FINRA FINDINGS.    For the period, 8/1/13 through 12/31/15, FINRA’s Market Regulation's Muni Securities Bonds Team and FINRA’s Member Regulation reviewed the firm's compliance with MSRB Rule G-15(f).

 

MSRB Rule G-15(f)(i) prohibits a broker, dealer, or municipal securities dealer from effecting a customer transaction in municipal securities issued after June 1,2002 in an amount lower than the minimum denomination of the issue.

 

Issuers set minimum denominations for the purchase or sale of municipal securities and disclose those minimum denominations in Official Statements, which are documents prepared by or on behalf of the issuer of municipal securities in connection with a primary offering. Minimum denominations generally range from $5,000 to $100,000.

 

An issuer may set a minimum denomination at $100,000 or higher to qualify for one of several exemptions from Securities Exchange Act Rule 15c2-12, which is designed to ensure production of certain disclosure documents in the primary and secondary markets.
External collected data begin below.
-- ==== Sys2Proof/Machine/Eth.lean ====
section
/-! DEFINITION. Ethernet transmission and reception, the links, the DMA channels and the PCIe mailbox (R67 to R70, R378 to R383, R391). -/

namespace Sys2Proof.Machine

/-! ### Dictionary values that other blocks read (R392, R400) -/

/-- The value of a dictionary entry that maps onto no register; its default where nothing has written it. -/
def dictNat (s : State) (i sub dflt : Nat) : Nat := (tget s.host.dict none (i, sub)).getD dflt

/-- The state with such a value. -/
def setDict (s : State) (i sub v : Nat) : State := { s with host := { s.host with dict := tset s.host.dict (i, sub) (some v) } }

/-- The instrument personality is in force (R2). -/
def instrument (s : State) : Bool := !flagF s F.CHIP_PERS_ACTIVE

/-! ### Ethernet ports (R381) -/

/-- An Ethernet port's queues. -/
def ethOf (s : State) (e : Nat) : EthPort := tget s.host.eth EthPort.init e

/-- The state with a port's queues. -/
def setEth (s : State) (e : Nat) (x : EthPort) : State := { s with host := { s.host with eth := tset s.host.eth e x } }

/-- A port is enabled (0x1100 + e:01; by default in the instrument personality). -/
def portEnabled (s : State) (e : Nat) : Bool := dictNat s (0x1100 + e) 1 (instrument s).toNat != 0

/-- A port sends and receives: powered, enabled, its link up. -/
def portUp (s : State) (e : Nat) : Bool := domainOn s 143 && portEnabled s e && flagF s (F.ETH_STAT_LINK e)

/-- ETH_LINK_CHANGE (R381): a link comes up at the speed and FEC set for the port, or goes down. -/
def ethLink (s : State) (e : Nat) (up : Bool) : State :=
  let speed := dictNat s (0x1100 + e) 2 1
  let on := up && portEnabled s e
  let s := setB s (F.ETH_STAT_LINK e) on
  let s := setB s (F.ETH_STAT_SPEED e) (on && speed == 1)
  setB s (F.ETH_STAT_FEC e) (on && speed == 1 && dictNat s (0x1100 + e) 3 1 == 1)

/-- ETH_LINK_CHANGE (R381). -/
def execEthLinkChange (e : Fin 2) (up : Bool) (s : State) : Host.Outcome State Fault Refusal :=
  .next (if domainOn s 143 then ethLink s e up else s)

/-- A frame for ARP, NDP or ICMP is answered; fragments and frames for no supported service are discarded and counted (R381). -/
def ethFrame (s : State) (e : Nat) (f : RxFrame) : State :=
  match f with
  | .arp | .ndp | .icmp4 | .icmp6 => emit s (.reply e f)
  | .fragment | .other => setEth s e { ethOf s e with discarded := (ethOf s e).discarded + 1 }

/-- ETH_FRAME_RX (R381). -/
def execEthFrameRx (e : Fin 2) (f : RxFrame) (s : State) : Host.Outcome State Fault Refusal :=
  .next (if portUp s e then ethFrame s e f else s)

/-! ### The transmit rings (R67 to R70, R382, R383) -/

/-- Word 3 of a descriptor is written back with its outcome (R382). -/
def writeBack (s : State) (d : TxDesc) (status : Nat) : State := setWord s (d.slot + 12) (2 ^ 31 + status)

/-- The descriptor at a memory key (R382). -/
def readDesc (s : State) (k : Nat) : TxDesc :=
  let w2 := memWord s (k + 8)
  ⟨k, memWord s k + 2 ^ 32 * (memWord s (k + 4) % 16),
    if w2.testBit 31 then some (memWord s (k + 16) + 2 ^ 32 * memWord s (k + 20)) else none, w2 % 2 ^ 14⟩

/-- The memory key of the descriptor a port takes next. -/
def nextDesc (s : State) (e : Nat) : Nat :=
  ddrKey (getF s (F.ETH_TXR_LO_VALUE e) + 2 ^ 32 * getF s (F.ETH_TXR_HI_VALUE e)
    + 32 * (getF s (F.ETH_TXR_RD_COUNT e) % max 1 (getF s (F.ETH_TXR_SIZE_VALUE e))))

/-- Why a descriptor is refused, if it is (R68, R382): length or address, ordering, a full timed queue of 32. -/
def descStatus (s : State) (e : Nat) (d : TxDesc) : Nat :=
  if d.len < 60 ∨ 9212 < d.len ∨ ddrBytes s < d.addr + d.len then 4
  else
    match d.launch with
    | none => 0
    | some l =>
      if l < (ethOf s e).lastLaunch.getD 0 then 1 else if 32 ≤ (ethOf s e).timed.length then 2 else 0

/-- A descriptor joins its queue. -/
def enqueueDesc (s : State) (e : Nat) (d : TxDesc) : State :=
  let x := ethOf s e
  match d.launch with
  | some l => setEth s e { x with timed := x.timed ++ [d], lastLaunch := some l }
  | none => setEth s e { x with normal := x.normal ++ [d] }

/-- The port takes the next descriptor from its ring (R382, R383). -/
def txTake (s : State) (e : Nat) : State :=
  if !domainOn s 143 || !flagF s F.MEM_DDR_STAT_READY || getF s (F.ETH_TXR_SIZE_VALUE e) == 0
      || getF s (F.ETH_TXR_RD_COUNT e) == getF s (F.ETH_TXR_WR_COUNT e) then s
  else
    let d := readDesc s (nextDesc s e)
    let st := descStatus s e d
    let s := incF s (F.ETH_TXR_RD_COUNT e)
    if st = 0 then enqueueDesc s e d else writeBack s d st

/-- TX_DESCRIPTOR_TAKE (R382). -/
def execTxDescriptorTake (e : Fin 2) (s : State) : Host.Outcome State Fault Refusal := .next (txTake s e)

/-- A frame's time on the wire in ticks: FCS, preamble and interframe gap with it (R70). -/
def wireTicks (s : State) (e len : Nat) : Nat :=
  let bits := 8 * (len + 4 + 20)
  if flagF s (F.ETH_STAT_SPEED e) then (bits + 49) / 50 else (bits + 19) / 20

/-- The frame on the wire has left it: counted and written back (R383). -/
def txComplete (s : State) (e : Nat) : State :=
  match (ethOf s e).wire with
  | some (d, t) =>
    if t ≤ s.now then
      let s := setEth s e { ethOf s e with wire := none }
      writeBack (incF s (if d.launch.isSome then F.ETH_TXCNT_TIMED e else F.ETH_TXCNT_NORMAL e)) d 0
    else s
  | none => s

/-- FRAME_TX_COMPLETE (R383). -/
def execFrameTxComplete (e : Fin 2) (s : State) : Host.Outcome State Fault Refusal := .next (txComplete s e)

/-- A frame begins on the wire. -/
def txBegin (s : State) (e : Nat) (d : TxDesc) : State :=
  emit (setEth s e { ethOf s e with wire := some (d, s.now + wireTicks s e d.len) }) (.frame e d.launch.isSome d.addr d.len)

/-- A timed frame is discarded as late: counted, and a Post event (R69). -/
def txLate (s : State) (e : Nat) (d : TxDesc) : State :=
  writeBack (fire (incF s (if e = 0 then F.TB_LAUNCH_CNT_LATE0 else F.TB_LAUNCH_CNT_LATE1)) (28 + e)) d 3

/-- The head of the timed queue reaches its launch tick: it leaves, or is late (R67, R69). -/
def timedLaunch (s : State) (e : Nat) : State :=
  let s := txComplete s e
  match (ethOf s e).timed with
  | d :: rest =>
    if s.now < d.launch.getD 0 then s
    else
      let s := setEth s e { ethOf s e with timed := rest }
      if s.now = d.launch.getD 0 ∧ (ethOf s e).wire = none ∧ portUp s e = true then txBegin s e d else txLate s e d
  | [] => s

/-- TIMED_LAUNCH (R67). -/
def execTimedLaunch (e : Fin 2) (s : State) : Host.Outcome State Fault Refusal := .next (timedLaunch s e)

/-- A normal frame begins, unless it could still be on the wire at the next pending launch tick (R70). -/
def normalTx (s : State) (e : Nat) : State :=
  let s := txComplete s e
  match (ethOf s e).normal with
  | d :: rest =>
    let clear := (ethOf s e).timed.all (fun x => decide (s.now + wireTicks s e d.len ≤ x.launch.getD 0))
    if (ethOf s e).wire = none ∧ portUp s e = true ∧ clear = true then txBegin (setEth s e { ethOf s e with normal := rest }) e d else s
  | [] => s

/-- NORMAL_FRAME_TX (R70). -/
def execNormalFrameTx (e : Fin 2) (s : State) : Host.Outcome State Fault Refusal := .next (normalTx s e)

/-- The ring registers of a port are written only while it is empty (R382). -/
def ringIdle (s : State) (e : Nat) : Bool := getF s (F.ETH_TXR_RD_COUNT e) == getF s (F.ETH_TXR_WR_COUNT e)

/-- A write of ETH_TXR_WR that would leave more than SIZE descriptors written and not taken is refused (R382). -/
def txrWrite (s : State) (e v : Nat) : Option State :=
  if getF s (F.ETH_TXR_SIZE_VALUE e) < (v + 2 ^ 32 - getF s (F.ETH_TXR_RD_COUNT e)) % 2 ^ 32 then none
  else some (setF s (F.ETH_TXR_WR_COUNT e) v)

/-! ### The PCIe link (R378) -/

/-- A link state of R378: 1, 2, 4 or 8 lanes at generation 1 to 5, or none. -/
def pcieOk (width speed : Nat) : Bool :=
  (width == 0 && speed == 0) || ((width == 1 || width == 2 || width == 4 || width == 8) && decide (1 ≤ speed) && decide (speed ≤ 5))

/-- PCIE_LINK_CHANGE (R378): with the negotiated width and generation; 0 where the link is down. -/
def execPcieLinkChange (width speed : Fin 16) (s : State) : Host.Outcome State Fault Refusal :=
  .next (if domainOn s 142 ∧ pcieOk width speed = true then setF (setF s F.PCI_LINK_WIDTH width) F.PCI_LINK_SPEED speed else s)

/-! ### DMA (R380) -/

/-- A copy's settings are allowed (R380). -/
def dmaOk (s : State) (d : Nat) : Bool :=
  let len := getF s (F.DMA_LEN_VALUE d)
  getF s (F.DMA_HOST_LO_VALUE d) % 4 == 0 && getF s (F.DMA_DEV_VALUE d) % 4 == 0 && len % 4 == 0
    && decide (4 ≤ len) && decide (len ≤ 2 ^ 24)

/-- A word of a copy was rejected: reported to the channel (R376), and its code kept if it is the first (R380). -/
def dmaReject (s : State) (d : Nat) (write : Bool) (a : Nat) (e : Err) : State :=
  let s := busError s .dma write 32 true a e
  if tget s.host.dma 0 d = 0 then { s with host := { s.host with dma := tset s.host.dma d e.code } } else s

/-- One word copied into the device (R359, R380). -/
def dmaIn (s : State) (d a v : Nat) : State :=
  let r := windowWord s .dma a 0 4 v
  match r.2 with
  | some e => dmaReject r.1 d true a e
  | none => r.1

/-- Why a 32-bit read of a window fails, if it does (R356, R358, R360). -/
def windowReadErr (s : State) (a : Nat) : Option Err :=
  if windowOff s a then some .poweredOff else if !windowExists s a then some .noObject
  else if a < 0x40000000 ∧ wordBad s a = true then some .uncorrectable else none

/-- One word read for a copy to host memory: zero where the read fails. -/
def dmaOut (x : State × List Nat) (d a : Nat) : State × List Nat :=
  match windowReadErr x.1 a with
  | some .uncorrectable => (dmaReject (uncorrectable x.1 (memClass a) (a / 8 * 8)) d false a .uncorrectable, x.2 ++ [0])
  | some e => (dmaReject x.1 d false a e, x.2 ++ [0])
  | none =>
    let s := bankAccess x.1 a
    (s, x.2 ++ [memWord s (windowKey s a)])

/-- A copy (R380): 32 bits at a time, past rejected words. `data` is what the host's memory holds, for DIR = 0. -/
def dmaCopy (s : State) (d : Nat) (data : List Nat) : State :=
  let n := getF s (F.DMA_LEN_VALUE d) / 4
  let dev := getF s (F.DMA_DEV_VALUE d)
  if flagF s (F.DMA_CTRL_DIR d) then
    let r := (List.range n).foldl (fun x k => dmaOut x d (dev + 4 * k)) (s, [])
    emit r.1 (.hostWrite d (getF s (F.DMA_HOST_LO_VALUE d) + 2 ^ 32 * getF s (F.DMA_HOST_HI_VALUE d)) r.2)
  else (List.range n).foldl (fun s k => dmaIn s d (dev + 4 * k) (data.getD k 0 % 2 ^ 32)) s

/-- DMA_CTRL is written (R380): with START, the copy is carried out; refused while busy, or outside the limits. -/
def dmaStart (d : Nat) (dir : Bool) (data : List Nat) (s : State) : Option State :=
  if flagF s (F.DMA_STAT_BUSY d) ∨ dmaOk s d = false then none
  else
    let s := setB (setB s (F.DMA_CTRL_DIR d) dir) (F.DMA_STAT_BUSY d) true
    some (dmaCopy { s with host := { s.host with dma := tset s.host.dma d 0 } } d data)

/-- The device side of a copy reaches into a region that is down (R25). -/
def dmaStalls (s : State) (d : Nat) : Bool :=
  (List.range 4).any (fun g => !regionUp s g)
    && (List.range (getF s (F.DMA_LEN_VALUE d) / 4)).any (fun k => windowStalls s (getF s (F.DMA_DEV_VALUE d) + 4 * k))

/-- DMA_START (R380); the copy waits while a region it reaches into is down (R25). -/
def execDmaStart (m : Master) (d : Fin 4) (dir : Bool) (data : List Nat) (s : State) : Host.Outcome State Fault Refusal :=
  .next (if dmaStalls s d then holdAccess s (.dmaStart m d dir data) else regWrite m ⟨.DMA_CTRL, d, 0, 0⟩ s (dmaStart d dir data))

/-- A copy ends (R379, R380). -/
def dmaDone (s : State) (d : Nat) : State :=
  if flagF s (F.DMA_STAT_BUSY d) then
    let c := tget s.host.dma 0 d
    let s := setF (setB s (F.DMA_STAT_BUSY d) false) (F.DMA_STAT_CODE d) c
    msix (setB s (if c = 0 then F.DMA_STAT_DONE d else F.DMA_STAT_ERR d) true) (34 + d)
  else s

/-- DMA_DONE (R380). -/
def execDmaDone (d : Fin 4) (s : State) : Host.Outcome State Fault Refusal := .next (dmaDone s d)

/-! ### The mailbox (R391) -/

/-- GO (R391): refused while a request is in progress, or with a length out of range. -/
def mailboxGo (len : Nat) (s : State) : Option State :=
  if flagF s F.MBX_STAT_BUSY ∨ len < 16 ∨ 4096 < len then none
  else
    let s := setB (setF s F.MBX_CTRL_LEN len) F.MBX_STAT_BUSY true
    some { setB s F.MBX_STAT_RSP_VALID false with host := { s.host with mbx := none } }

/-- MAILBOX_GO (R391): a write of MBX_CTRL with GO. -/
def execMailboxGo (m : Master) (len : Fin 8192) (s : State) : Host.Outcome State Fault Refusal :=
  .next (regWrite m ⟨.MBX_CTRL, 0, 0, 0⟩ s (mailboxGo len))

/-- The bytes of a number, little-endian. -/
def leBytes : Nat → Nat → List Nat
  | 0, _ => []
  | n + 1, v => v % 256 :: leBytes n (v / 256)

/-- The number little-endian bytes spell. -/
def leNat : List Nat → Nat
  | [] => 0
  | b :: r => b + 256 * leNat r

/-- Bytes the spec does not determine, counted on from the model's counter. -/
def freeBytes (s : State) (n : Nat) : List Nat := (List.range n).map (fun k => (Config.freeByte (s.free + k)).toNat)

/-- The state with so many free values taken. -/
def takeFrees (s : State) (n : Nat) : State := { s with free := s.free + n }

/-- A response as bytes (R384): header, body, and within a session its tag. -/
def rspBytes (s : State) (session seq : Nat) (r : FeltRsp) : List Nat :=
  [1, r.type, 0, 0] ++ leBytes 4 session ++ leBytes 4 seq ++ leBytes 2 r.body.length ++ leBytes 2 r.status ++ r.body
    ++ (if session = 0 then [] else freeBytes s 64)

/-- The words of MBX_RSP take a response. -/
def rspWords (s : State) (l : List Nat) : State :=
  (List.range ((l.length + 3) / 4)).foldl (fun s w => setF s (F.MBX_RSP_DATA w) (leNat ((l.drop (4 * w)).take 4))) s

/-- The response to the request in progress is written, if it has one (R391). -/
def mailboxResponse (s : State) : State :=
  if flagF s F.MBX_STAT_BUSY then
    match s.host.mbx with
    | some (session, seq, r) =>
      let l := rspBytes s session seq r
      let s := setF (rspWords (takeFrees s 64) l) F.MBX_STAT_RSP_LEN l.length
      let s := { setB (setB s F.MBX_STAT_BUSY false) F.MBX_STAT_RSP_VALID true with host := { s.host with mbx := none } }
      msix s 32
    | none => setB s F.MBX_STAT_BUSY false
  else s

/-- MAILBOX_RESPONSE (R391). -/
def execMailboxResponse (s : State) : Host.Outcome State Fault Refusal := .next (mailboxResponse s)

end Sys2Proof.Machine
end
In addition, an issuer may set high minimum denominations because of a concern that the offered securities may not be appropriate for retail investors who are likely to purchase securities in relatively small amounts.

 

FMSbonds effected 170 customer transactions in a municipal security in an amount lower than the minimum denomination of the issue which were not subject to an exception under the rule. Some of those violative transactions involved sales to customers in sizes ranging up to $90,000 – which would indicate minimum denominations of $100,000. Such conduct would be in violation of MSRB Rule G-15(f).

 

FMSbonds also failed to disclose all material facts concerning 51 municipal securities transactions at or prior to the time of trade: (i) that the muni securities transaction was in an amount below the minimum denomination of the issue, or (ii) that the municipal securities contained a resale restriction which could affect the liquidity of the customer's position. Such conduct would be in violation of MSRB Rule G-17 and MSRB Rule G-47.

 

This case was reported in FINRA Disciplinary Actions for May 2017.

For details on this case, go to ...  FINRA Disciplinary Actions Online, and refer to Case #2015043950501.